安然羞得脸颊通红,身子下意识地扭了一扭,司徒啸风知道时机已到,一用力,将那停留在港口的小船滑进了港湾。
安然本能地叫了一声,某男心花怒放,双手托着她的臀,轻轻往自己身上推送。
身体越来越亢奋,推送的速度也越来越快,安然只觉得脑中金光闪闪,身体像一艘大海中被风暴席卷的小船儿,只能用力抱紧了他的脖子。
眼看着就要飞升到波峰处,某男忽然坏坏地停了下来。
“老婆,刚才你不是说不要么?现在,告诉老公,还要不要?”他用暗哑的嗓音问。
“不……要,去洗澡,休息。”安然明知道他是故意的,恨得直咬牙,却不愿意开口求他。
司徒啸风原本是想逗逗她,没想到她这么倔强,当即强压住火势,从港湾里退出来。
已经处在水深火热中的安然,身体猛地一空,只觉得心里像是缺了一大块,空虚至极,又渴望至极。
挣扎着想要从他的腿上下来,腰却被牢牢地圈住。
“放开我!”安然怒道。
“不是要休息么?老公抱你去洗澡。”司徒啸风托着她的臀,站起身,迈步往浴室走去。
那昂扬的怒龙顶在安然的小腹,她感觉很不舒服,便扭动了一下身子。
一不小心,那怒龙便再次滑进了港湾。
这样的姿势格外刺激,司徒啸风边走边用力,安然也忍不住配合着他的节律,迎送往来。
司徒啸风再也舍不得逗她,索性将身体靠在墙上,站在那里,双手托住她的臀,用力往自己身上推送。
安然原本就快要到极点,加上这样大幅度高频率的迎送,不到两分钟就涨潮了。
湿热的液体喷涌而出,浇灌在那条怒龙上,司徒啸风心中的征服感和成就感瞬间涌出来,伸手打开水龙头,替浴缸里放满了热水。
然后轻轻将她放入水中,再次猛烈厮杀起来。
安然在潮头还没来得及滑落,便再次升腾起来。破碎的声音,从口中断断续续传出来,越发刺激了司徒啸风,借着水的润滑,他全力释放出自己的激情,一次又一次的狠刺,简直想要刺穿她的身体。
花苞绽放,柔液飞溅,安然只觉得整个灵魂都在飘飞,分不清是欢畅,是痛苦,还是激扬,只想无限延续这个极致的过程。
身体和灵魂都敞开,接受,付出。灵与肉水乳|交融,无需语言,只剩喘息声和暗哑的野兽般的最原始的嘶吼声。
“我爱你!”司徒啸风吐出这三个字,彻底释放了全部的激情。
仔细地替安然清洗干净,然后擦干了抱她去床上,安然浑身没有一丝力气,看着他做这一切,心里是三月阳春般的温暖。
等她被搂在某男的臂弯里,才猛然想起他的伤口。
“混蛋!你怎么敢让自己泡在水里?”她气息奄奄地骂道。
“不碍事的,我的皮肤特别好,别说这点儿小伤口,比这深十倍的伤口,都能自己愈合的。”司徒啸风毫不在意说。
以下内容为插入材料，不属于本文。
-- ==== Sys2Proof/Machine/Registers.lean ====
section
/-!
DEFINITION. The registers that the host and waves reach: a partition's register page (R243, R360, R361, R363, R383,
R403), the module configuration page (R400, R405, R406, R408, R410, R413, R414, R419), and the accesses that arrive
from outside the module (R398, R399, R406, R418).
-/
namespace Sys2Proof.Machine

/-- Put the bits of `x` that a mask names into `old`. -/
def blend (old x mask : Word) : Word := (old &&& ~~~mask) ||| (x &&& mask)

/-! ### A register page -/

/-- The bits of dword `i` of a partition context that are fields (R361). -/
def ctxMask : Nat → Word
  | 0 | 1 | 14 | 15 => 0x000FFFFFFFFFFFFF
  | 3 => 0x000FFFFFFFFFFFC0
  | 4 => 0x1F
  | 5 | 6 | 7 | 8 => 0x000FFFFFFFFFFF00
  | _ => 0xFFFFFFFF

def QueueSt.code : QueueSt → Nat
  | .disabled => 0
  | .idle => 1
  | .active => 2
  | .parked => 3
  | .error => 4
  | .aborted => 5

/-- The status dword of a queue's entry (R363). -/
def Queue.status (q : Queue) (qnum : Nat) : Word :=
  BitVec.ofNat 64 (q.st.code * 2 ^ 61 + q.code % 256 * 2 ^ 53 + q.offset % 1024 * 2 ^ 43 + qnum % 1024 * 2 ^ 32 + q.head % 2 ^ 32)

/-- A dword of a queue's entry. -/
def Queue.dword (q : Queue) (qnum k : Nat) : Word := match k with
  | 0 => BitVec.ofNat 64 (q.tail % 2 ^ 32)
  | 1 => q.desc
  | 2 => q.status qnum
  | _ => BitVec.ofNat 64 (q.chead % 2 ^ 32)

/-- Queue and dword of an offset in the entries. -/
def entryAt (off : Nat) : Nat × Nat := ((off - 0x100) / 32, (off - 0x100) % 32 / 8)

/-- The dword at an aligned offset of a partition's register page; offsets with no register read zero. -/
def State.readPage (s : State) (p off : Nat) : Word :=
  let q := s.part p
  if off < 0x80 then sget q.ctx (off / 8) &&& ctxMask (off / 8)
  else if off = 0x80 then q.replay &&& 0xC0000000FFFFFFFF
  else if off = 0x88 then q.preq &&& 3
  else if 0x100 ≤ off ∧ off < 0x8100 then
    let (j, k) := entryAt off
    if q.hasQueue j then (q.queue j).dword (q.qnum j) k else 0
  else if 0x9000 ≤ off ∧ off < 0x9040 then
    sget q.vecs ((off - 0x9000) / 8) &&& (if off / 8 % 2 = 0 then 0x000FFFFFFFFFFFFC else 0x80000000FFFFFFFF)
  else if off = 0x9040 then BitVec.ofNat 64 (q.pend % 16)
  else 0

/-- Is no queue of the partition enabled? One in ERROR or ABORTED is not (R361, R364). -/
def Part.quiet (p : Part) : Bool := !p.queues.any fun e => e.2.live

/-- A write of a vector's dword: clearing the mask of a pending vector sends its message (R403). (Log entry 27, DEDUCED.) -/
def State.writeVec (s : State) (p i : Nat) (x : Word) : State :=
  let q := s.part p
  let old := sget q.vecs i
  let s1 := s.setPart p { q with vecs := sset q.vecs i x }
  if i % 2 = 1 && old.getLsbD 63 && !x.getLsbD 63 && q.pend / 2 ^ (i / 2) % 2 = 1 then s1.sendMessage p (i / 2) else s1

/-- A queue's command (R364). -/
def State.queueCmd (s : State) (p j n : Nat) : State :=
  if n = 1 then s.enableQueue p j else if n = 2 then s.disableQueue p j else if n = 3 then s.resetQueue p j else s

/-- A write of a dword of a queue's entry, of the bits in `mask`. -/
def State.writeEntry (s : State) (p j k : Nat) (x mask : Word) : State :=
  let q := s.queue p j
  let new := blend (q.dword ((s.part p).qnum j) k) x mask
  if !(s.part p).hasQueue j then s
  else if k = 0 then (if mask.getLsbD 0 then s.doorbell p j (bitsOf new 31 0) else s)
  else if k = 1 then
    let s1 := s.setQueue p j { q with desc := new &&& 0xC00FFFFFFFFFFFC0 }
    if mask.getLsbD 63 then s1.queueCmd p j (bitsOf new 63 62) else s1
  else if k = 3 then s.setQueue p j { q with chead := bitsOf new 31 0 }
  else s

/-- A write of the bits in `mask` of the dword at an aligned offset of a partition's register page. -/
def State.writePage (s : State) (p off : Nat) (x mask : Word) : State :=
  let q := s.part p
  let new := blend (s.readPage p off) x mask
  if off < 0x80 then
    if off < 0x18 || q.quiet then s.setPart p { q with ctx := sset q.ctx (off / 8) new } else s
  else if off = 0x80 then s.writeReplay p new
  else if off = 0x88 then (if mask.getLsbD 0 then s.writePreq p new else s)
  else if 0x100 ≤ off ∧ off < 0x8100 then s.writeEntry p (entryAt off).1 (entryAt off).2 x mask
  else if 0x9000 ≤ off ∧ off < 0x9040 then s.writeVec p ((off - 0x9000) / 8) new
  else if off = 0x9040 then
    s.setPart p { q with pend := (BitVec.ofNat 64 q.pend &&& ~~~(x &&& mask)).toNat }
  else s

/-! ### The module configuration page -/

/-- A dword of a die's monitor block (R414). -/
def Monitor.dword (m : Monitor) : Nat → Word
  | 0 => BitVec.ofNat 64 (m.fstep % 256 * 2 ^ 40 + m.reason % 256 * 2 ^ 32 + m.temp % 2 ^ 16 * 2 ^ 16 + m.vcore % 2 ^ 16)
  | 1 => BitVec.ofNat 64 (m.process % 256 * 2 ^ 56 + m.trip % 16)
  | 2 => BitVec.ofNat 64 (m.cerr % 2 ^ 32)
  | _ => BitVec.ofNat 64 (m.uaddr % 2 ^ 52)

/-- The bits of dword `k` of a flow's entry that are fields (R410); the first entry holds two counts. -/
def flowMask (n k : Nat) : Word :=
  if n = 0 then (if k < 2 then 0xFFFFFFFFFFFFFFFF else 0) else match k with
  | 0 => 0xFFFFFFFFFFFFFE00
  | 1 => 0xFFF9FFFF0FFFFFFF
  | 2 => 0xFFFFFFFFFFFF
  | 3 | 4 => 0xFFFFFFFFFFFFFFFF
  | _ => 0

/-- The dword at an aligned offset of the configuration page; reserved bits read zero (R4). -/
def State.readModule (s : State) (off : Nat) : Word :=
  let h := s.hw
  let bit (b : Bool) (i : Nat) : Nat := if b then 2 ^ i else 0
  if off = 0 then BitVec.ofNat 64 (h.num % 256)
  else if off = 8 then BitVec.ofNat 64 (bit h.fwerr 2 + bit h.memerr 1 + bit h.ready 0)
  else if off = 0x10 then BitVec.ofNat 64 (h.cap % 2 ^ 16)
  else if off = 0x18 then s.time.status
  else if 0x1000 ≤ off ∧ off < 0x2000 then
    let i := (off - 0x1000) % 0x80 / 8
    let x := sget (s.part ((off - 0x1000) / 0x80)).entry i
    if i = 0 then x else x &&& entryMask i
  else if 0x2000 ≤ off ∧ off < 0x2400 then sget h.imports ((off - 0x2000) / 8)
  else if 0x3000 ≤ off ∧ off < 0x3100 then
    if (off - 0x3000) % 0x40 < 0x20 then ((aget h.mons ((off - 0x3000) / 0x40)).getD Monitor.reset).dword ((off - 0x3000) % 0x40 / 8) else 0
  else if 0x4000 ≤ off ∧ off < 0x8000 then
    sget h.flows ((off - 0x4000) / 8) &&& flowMask ((off - 0x4000) / 0x40) ((off - 0x4000) % 0x40 / 8)
  else 0

/-- A partition's command (R401). -/
def State.partCmd (s : State) (p n : Nat) : State :=
  if n = 1 then s.enablePart p else if n = 2 then s.askReset p false else if n = 3 then s.askReset p true else s

/-- A write of the bits in `mask` of the dword at an aligned offset of the configuration page. Writes before ready are
ignored, but for the warm bit of a bring-up that has stopped (R419). Bits of an import table's entry that R406 does not name are kept as written. (Log entry 41, DESIGN CHOICE.) -/
def State.writeModule (s : State) (off : Nat) (x mask : Word) : State :=
  let new := blend (s.readModule off) x mask
  let off? := s.parts.all fun e => e.2.state = 0
  if !s.hw.ready && off ≠ 8 then s
  else if off = 0 then (if off? then { s with hw := { s.hw with num := bitsOf new 7 0 } } else s)
  else if off = 8 then (if (x &&& mask).getLsbD 3 then s.warmReset true true else s)
  else if off = 0x10 then s.writeCap new
  else if off = 0x18 then (if mask.getLsbD 8 then s.writeTime x else s)
  else if 0x1000 ≤ off ∧ off < 0x2000 then
    let p := (off - 0x1000) / 0x80
    let i := (off - 0x1000) % 0x80 / 8
    if i = 0 then s.partCmd p (bitsOf (x &&& mask) 1 0)
    else if (s.part p).state = 0 then s.modPart p fun q => { q with entry := sset q.entry i (blend (sget q.entry i) x mask) }
    else s
  else if 0x2000 ≤ off ∧ off < 0x2400 then
    { s with hw := { s.hw with imports := sset s.hw.imports ((off - 0x2000) / 8) new } }
  else if 0x3000 ≤ off ∧ off < 0x3100 then
    let d := (off - 0x3000) / 0x40
    let k := (off - 0x3000) % 0x40 / 8
    if k = 1 then s.modMon d fun m => { m with trip := (BitVec.ofNat 64 m.trip &&& ~~~(x &&& mask)).toNat }
    else if k = 2 then s.modMon d fun m => { m with cerr := bitsOf new 31 0 }
    else s
  else if 0x4040 ≤ off ∧ off < 0x8000 then
    let n := (off - 0x4000) / 0x40
    let k := (off - 0x4000) % 0x40 / 8
    let new := blend (s.flowDw n k) x mask
    if k = 0 then s.writeFlow0 n new
    else if k = 3 ∨ k = 4 ∨ (k < 3 ∧ (s.flowDw n 0).getLsbD flowEn = true) then s
    else s.setFlow n k new
  else s

/-- A register write (R360, R398): `off` is rounded down to its dword. -/
def State.writeReg (s : State) (r : RegAddr) (x mask : Word) : State := match r with
  | .module off => s.writeModule (off / 8 * 8) x mask
  | .page p off => if p < 32 then s.writePage p (off / 8 * 8) x mask else s

/-- The bits that `n` bytes at an offset take in their dword. -/
def byteMask (off n : Nat) : Word := BitVec.ofNat 64 ((2 ^ (8 * n) - 1) * 2 ^ (8 * (off % 8)))
def atOffset (off : Nat) (bs : List Byte) : Word := BitVec.ofNat 64 (ofBytes bs * 2 ^ (8 * (off % 8)))

/-- Bytes written to a register's place: 4 or 8, aligned. (Log entry 28, DEDUCED.) -/
def State.writeRegBytes (s : State) (r : RegAddr) (off : Nat) (bs : List Byte) : State :=
  if (bs.length = 4 || bs.length = 8) && off % bs.length = 0 then s.writeReg r (atOffset off bs) (byteMask off bs.length) else s

/-- `n` bytes read from a register page. -/
def State.readPageBytes (s : State) (p off n : Nat) : List Byte :=
  bytesOf n ((s.readPage p (off / 8 * 8)).toNat / 2 ^ (8 * (off % 8)))

/-! ### Accesses from outside (R398, R399, R406, R418) -/

/-- What a host address of the Latigo map names: a register, or a place in memory. Addresses of the host window of
R90 stand for the host's own memory. -/
inductive HostAt where
  | reg (r : RegAddr) (off : Nat) | memory (pa : Nat) | none
deriving DecidableEq, Repr

/-- Log entry 28, DEDUCED. -/
def hostAt (a : Nat) : HostAt :=
  if a < 0x100000 then .reg (.module a) a
  else if a < 0x300000 then .reg (.page ((a - 0x100000) / 0x10000) (a % 0x10000)) a
  else if region a = .host then .memory a
  else if 0x1000000000000 ≤ a ∧ a < 0x1030000000000 then .memory (a - 0x1000000000000)
  else .none

/-- A posted host write, in the order of arrival (R399). (Log entry 9, DESIGN CHOICE; log entry 28, DEDUCED.) -/
def State.hostWrite (s : State) (a : Nat) (bs : List Byte) : State := match hostAt a with
  | .reg r off => s.writeRegBytes r off bs
  | .memory pa => if region pa = .hole then s else s.setBytes (.glob pa) bs
  | .none => s

/-- The running partition whose carve-out holds a byte. (Log entry 28, DEDUCED.) -/
def State.ownerOf (s : State) (pa : Nat) : Option Nat := (s.parts.find? fun e => e.2.state = 1 && e.2.carve pa 1).map Prod.fst

/-- A host read changes nothing, but that poison raises vector 2 of the owning partition (R418). -/
def State.hostRead (s : State) (a n : Nat) : State := match hostAt a with
  | .memory pa => if s.poisoned (.glob pa) n then match s.ownerOf pa with
      | some p => s.interrupt p 2 (homeDie pa)
      | none => s
    else s
  | _ => s

/-- Does the import table open a range to module `m`? (R406) -/
def State.imported (s : State) (m pa n : Nat) : Bool := (List.range 64).any fun i =>
  let d0 := sget s.hw.imports (2 * i)
  let d1 := sget s.hw.imports (2 * i + 1)
  let base := bitsOf d0 51 30 * 0x40000000
  decide (base ≤ pa) && decide (pa + n ≤ base + bitsOf d0 63 52 * 0x40000000) && (!d1.getLsbD 8 || bitsOf d1 7 0 = m) && localMem pa

/-- An access of another module: a refused store is discarded, a refused load or atomic changes nothing (R406). -/
def State.cinchIn (s : State) (m pa : Nat) (op : CinchOp) : State := match op with
  | .load _ => s
  | .store bs => if s.imported m pa bs.length then s.setBytes (.glob pa) bs else s
  | .atom f n x y =>
    if s.imported m pa n then
      s.setBytes (.glob pa) (bytesOf n (atomApply f n (BitVec.ofNat 64 (ofBytes (s.bytes (.glob pa) n))) x y).toNat)
    else s

/-! ### The events -/

/-- REGISTER_WRITE: 8 bytes (R360, R398). -/
def execRegisterWrite (s : State) : Host.Outcome State Fault Refusal :=
  event (fun a s => match a with
    | .reg r x => s.writeReg r x (BitVec.allOnes 64)
    | _ => s) s

/-- VECTOR_MASK_CLEAR: the mask bit of a vector is cleared (R403). -/
def execVectorMaskClear (s : State) : Host.Outcome State Fault Refusal :=
  event (fun a s => match a with
    | .queue p v => if v < 4 then s.writeVec p (2 * v + 1) (setBit (sget (s.part p).vecs (2 * v + 1)) 63 false) else s
    | _ => s) s

/-- HOST_WRITE (R398, R399). -/
def execHostWrite (s : State) : Host.Outcome State Fault Refusal :=
  event (fun a s => match a with
    | .write pa bs => s.hostWrite pa bs
    | _ => s) s

/-- HOST_READ (R398, R418). -/
def execHostRead (s : State) : Host.Outcome State Fault Refusal :=
  event (fun a s => match a with
    | .read pa n => s.hostRead pa n
    | _ => s) s

/-- CINCH_ACCESS (R406). -/
def execCinchAccess (s : State) : Host.Outcome State Fault Refusal :=
  event (fun a s => match a with
    | .cinch m pa op => s.cinchIn m pa op
    | _ => s) s

/-- CINCH_PORT_FAIL: the port drops out of the spread (R405). -/
def execCinchPortFail (s : State) : Host.Outcome State Fault Refusal :=
  event (fun a s => match a with
    | .port n =>
      if 36 ≤ n || s.hw.failed.contains n then s else { s with hw := { s.hw with failed := insertNat n s.hw.failed } }
    | _ => s) s

/-- DEBUG_READ: a debugger's read changes nothing (R260); its breakpoint at a clause header is set or deleted (R262). (Log
entry 28, DEDUCED.) (Log entry 49, DEDUCED.) (Log entry 28, DEDUCED.) -/
def execDebugRead (s : State) : Host.Outcome State Fault Refusal :=
  event (fun a s => match a with
    | .brk p a set => s.modPart p fun q =>
      { q with breaks := if set then insertNat a q.breaks else q.breaks.filter fun b => decide (b ≠ a) }
    | _ => s) s

end Sys2Proof.Machine
end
“就算以后伤口会长好,可你难道就不能好好爱惜自己,少让我心疼点儿?”安然撅着嘴抱怨。
“对不起,老婆,都是老公不好,害你担心了。我保证,从现在起,伤口一天不好,我就一天不洗澡了。”司徒啸风看她皱着眉头担心的模样,只得乖乖地说。
“不光是不能洗澡,那事,也不能再做了。”安然瞪他一眼继续说。
“你还是杀了我吧,老婆。一天不碰你,它就胀得难受。老婆,你放心,我以后轻轻爱你就是了。”司徒啸风哀嚎道。
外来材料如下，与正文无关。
/-- Lanes of a wave met one: its block is killed; a twin holds the fault (R196). (Log entry 33, DEDUCED.) -/
def State.readError (s : State) (w : Wave) (lanes : Lanes) : State := match w.twin with
  | none => s.killBlock w.block
  | some t => if t.held.isSome then s else s.setWave { w with twin := some { t with held := some ⟨cScratchEcc, lanes, 0, 0, 0, 0⟩ } }

/-- An error in a register file of a wave (R417). (Log entry 33, DEDUCED.) -/
def State.fileError (s : State) (w : Nat) : State := match s.liveWave w with
  | some x => s.readError x x.live
  | none => s

/-- An error in an accumulator tile kills the block that owns the engine (R417). (Log entry 33, DEDUCED.) -/
def State.tileError (s : State) (core : Nat) : State := match (s.core core).mx.owner with
  | some b => s.killBlock b
  | none => s

/-- An error in the image of a partition that is saved (R417). (Log entry 33, DEDUCED.) -/
def State.imageError (s : State) (p : Nat) : State :=
  if (s.part p).stage = .saved then s.modPart p fun q => { q with imageBad := true } else s

/-- A corrected error is counted, and changes nothing else (R414, R417). -/
def State.corrected (s : State) (d : Nat) : State := s.modMon d fun m => { m with cerr := min (m.cerr + 1) (2 ^ 32 - 1) }

/-! ### Bytes (R98, R99, R117, R120, R360, R406) -/

/-- The bytes a wave's access reads at a place, before its own stores are laid over them; what a read past L1 returns, the
core's copy takes too, so that a later plain load of the thread reads nothing older (R108). -/
def State.serveRead (s : State) (w : Wave) (loc : Loc) (n : Nat) (l1 : Bool) : List Byte × State :=
  if s.refusedAt loc then (List.replicate n 0, s.interrupt w.part 2 w.die) else
  match loc with
  | .scr _ _ => (s.bytes loc n, s)
  | .glob pa => match region pa with
    | .page p off => (s.readPageBytes p off n, s)
    | _ => if l1 then s.l1Read w.core pa n fun a k => s.dieBytes w.die (.glob a) k else
      (s.dieBytes w.die loc n, s.l1Store w.core pa (s.dieBytes w.die loc n))

/-- A wave's write is performed at a place; other waves' forks of the core see it (R198, cause 4). -/
def State.serveWrite (s : State) (w : Wave) (loc : Loc) (bs : List Byte) : State :=
  match loc with
  | .scr _ _ => s.putBytes w loc bs
  | .glob pa => (match region pa with
    | .page p off => s.writeRegBytes (.page p off) off bs
    | _ => s.putBytes w loc bs)

/-- A wave's own stores that memory does not show yet, oldest first: its spills and its queue (R22, R111). -/
def Wave.unseen (w : Wave) : List StoreEnt := w.spills ++ w.queue

/-- The stores that a load of a lane of the wave sees before others do: a twin's are its parent's and its own; a spill only
its own thread sees (R22, R111, R194). -/
def State.seenStores (s : State) (w : Wave) (id lane : Nat) : List StoreEnt :=
  let seen (e : StoreEnt) : Bool := decide (e.op < id) && (!e.spill || e.lane = lane)
  match w.twin with
  | none => w.unseen.filter seen
  | some t => (((aget s.waves t.parent).map Wave.unseen).getD []).filter seen ++ t.buf.filter seen

/-! ### HOME_SLICE_SERVICE -/

/-- The sector of memory that a piece lies in; a piece in a register page or across sectors is served for itself. -/
def Piece.sector (p : Piece) : Option Nat := match p.loc with
  | .glob pa => (match region pa with
    | .page _ _ => none
    | _ => if pa / 32 = (pa + p.n - 1) / 32 then some (pa / 32) else none)
  | .scr _ _ => none

/-- Is a piece served together with piece `p`: does it still wait, and lie in the same sector (R95), or at the same place,
as every lane's of a load at a uniform address (R213)? -/
def Piece.with (p q : Piece) : Bool :=
  q.data.isNone && (p.sector.isSome && q.sector = p.sector || decide (q.loc = p.loc ∧ q.n = p.n))

/-- The piece, read: its bytes out of those of the sector that its word reads once, or as read for itself, with the
thread's own stores laid over them. -/
def Piece.read (own : Nat → List StoreEnt) (base : Nat) (sector : List Byte) (p : Piece) : Piece := match p.loc with
  | .glob pa => { p with data := some (forwardOver (own p.lane) p.loc ((sector.drop (pa - base)).take p.n)) }
  | .scr _ _ => p

/-- Serve piece `k` of a load, and with it every piece of the word that lies in the same sector: each sector is served once
for a word (R95). A callee's load meets its forks' load sets as it is served too (R198, cause 3), since a twin may have read
the bytes since the load's issue. (Log entry 8, DESIGN CHOICE.) (Log entry 19, DEDUCED.) -/
def State.serveLoad (s : State) (w : Wave) (o : PendOp) (k : Nat) (err : Bool) : State := match o.kind with
  | .load signed n dst l1 pieces => match pieces[k]? with
    | none => s
    | some p =>
      if p.data.isSome then s else
      let s0 := if err then s.spoil p.loc p.n else s
      if pieces.any fun q => p.with q && s0.spoiled q.loc q.n then s0.readError w o.lanes else
      let own := s.seenStores w o.id
      let (served, s1) := match p.sector with
        | some b =>
          let (bs, s1) := s0.serveRead w (.glob (32 * b)) 32 l1
          (pieces.map fun q => if p.with q then q.read own (32 * b) bs else q, s1)
        | none =>
          let (bs, s1) := s0.serveRead w p.loc p.n l1
          (pieces.map fun q => if p.with q then { q with data := some (forwardOver (own q.lane) q.loc bs) } else q, s1)
      let o1 := { o with kind := .load signed n dst l1 served }
      let s2 := (s1.modWave w.id fun x => x.setOp o1).touchForks w.id 3
        (((pieces.filter p.with).map fun q => granules q.loc q.n).flatten)
      if o.acq = 2 && o1.performed then s2.acquire w else s2
  | _ => s

/-- The write side of a step waits while the die's port holds a write of the same bytes (R120).
(Log entry 9, DESIGN CHOICE.) -/
def State.portHolds (s : State) (die : Nat) (loc : Loc) (n : Nat) : Bool := match loc with
  | .glob pa => s.msys.ports.any fun p => p.die = die && overlaps p.pa p.bytes.length pa n
  | .scr _ _ => false

/-- Perform an atomic step at its home slice: the old value and the state after it. The core's copy follows (R108), and the
wave's forks meet the step (R198, cause 2). -/
def State.serveAtom (s : State) (w : Wave) (f : AtomFn) (n : Nat) (a : AtomStep) : Word × State :=
  if s.refusedAt a.loc then (0, s.interrupt w.part 2 w.die) else
  let old := BitVec.ofNat 64 (ofBytes (s.bytes a.loc n))
  let new := bytesOf n (atomApply f n old a.x a.y).toNat
  let s1 := (s.setBytes a.loc new).wrote w.grid a.loc n
  (old, (match a.loc with
    | .glob pa => s1.l1Store w.core pa new
    | .scr _ _ => s1).touchForks w.id 2 (granules a.loc n))

/-- Keep a strict-mode contribution for its window (R224); with no room left its grid faults (R393).
(Log entry 31, DESIGN CHOICE.) -/
def State.contribute (s : State) (w : Wave) (f32 : Bool) (win q : Nat) (a : AtomStep) : State := match a.loc with
  | .glob pa =>
    if s.windowFull w.part pa then s.endGrid w.grid cAtomicScope (w.lreg 128) else
    let c : Contrib := ⟨w.grid, win, pa, f32, a.x, (w.lreg 128).toNat, w.idx, a.lane, q, w.block⟩
    s.setMsys { s.msys with contribs := s.msys.contribs ++ [c] }
  | .scr _ _ => s

/-- Serve the next lane's step of an atomic, a reduction or an ordered store, or of a refill, in ascending order of lanes.
(Log entry 8, DESIGN CHOICE.) -/
def State.serveStep (s : State) (w : Wave) (o : PendOp) (err : Bool) : State :=
  let put (s : State) (o1 : PendOp) : State :=
    let s1 := s.modWave w.id fun x => x.setOp o1
    if o.acq = 2 && o1.performed then s1.acquire w else s1
  let check (a : AtomStep) (n : Nat) (go : State → State) : State :=
    let s0 := (if err then s.spoil a.loc n else s).expose w.id a.lane a.loc n
    if s0.spoiled a.loc n then s0.readError w o.lanes else if s.portHolds w.die a.loc n then s else go s0
  match o.kind with
  | .atomic f n dst (a :: rest) => check a n fun s =>
      let (old, s1) := s.serveAtom w f n a
      put s1 { o with kind := .atomic f n dst rest, writes := o.writes ++ [⟨dst, a.lane, old⟩] }
  | .red f32 none (a :: rest) => check a (if f32 then 4 else 8) fun s =>
      put (s.serveAtom w (if f32 then .addF32 else .add) (if f32 then 4 else 8) a).2 { o with kind := .red f32 none rest }
  | .red f32 (some (win, q)) (a :: rest) =>
      put (s.contribute w f32 win q a) { o with kind := .red f32 (some (win, q)) rest }
  | .sto n (a :: rest) =>
    put (((s.expose w.id a.lane a.loc n).serveWrite w a.loc (bytesOf n a.x.toNat)).touchForks w.id 2 (granules a.loc n)) { o with kind := .sto n rest }
  | .refill ((l, d, places) :: rest) =>
    match places.find? fun e => s.spoiled e.1 e.2 with
    | some _ => s.readError w o.lanes
    | none =>
      let bs := (places.map fun e => forwardOver (s.seenStores w o.id l) e.1 (s.serveRead w e.1 e.2 false).1).flatten
      let s1 := (s.noteRefused w.part w.die places).touchForks w.id 3 ((places.map fun e => granules e.1 e.2).flatten)
      (put s1 { o with kind := .refill rest }).modWave w.id fun x => x.setEntry l d (BitVec.ofNat 64 (ofBytes bs))
  | _ => s

/-- A release is about to be performed: its threads' spills become visible, and one at .dev or .sys waits for its die's
ports (R22, R112, R120). -/
def State.beforeStep (s : State) (w : Wave) (o : PendOp) : Option State :=
  if o.rel = 2 && !s.portsClear w.die then none
  else if o.rel ≠ 0 then
    some ((s.publish w.id o.lanes).modWave w.id fun x => x.setOp { o with rel := 0 })
  else some s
“呸!你哪一回轻了?每次都恨不能做得精尽人亡的样子。”安然骂道。
“老婆,原来你是担心这个呀!你放心好了,你老公有几万亿个精子呢,既不会精尽,更不会人亡。我还要陪着老婆一起过六七十年,等你老得牙齿都掉光了,再也没有男人看你一眼的时候,我还是会觉得,你就是世界上最好看的老太婆。”司徒啸风深情款款说。
安然心里一热,眼眶里便有雾气浮现出来。
虽然周围的女伴们一直都在相互告诫,相信男人的甜言蜜语,是女人低智商的表现。但是此刻,她宁愿相信他说的每一句话,都是发自内心。至少,他说这些话的时候,眼里满是真诚,看不出丝毫虚假。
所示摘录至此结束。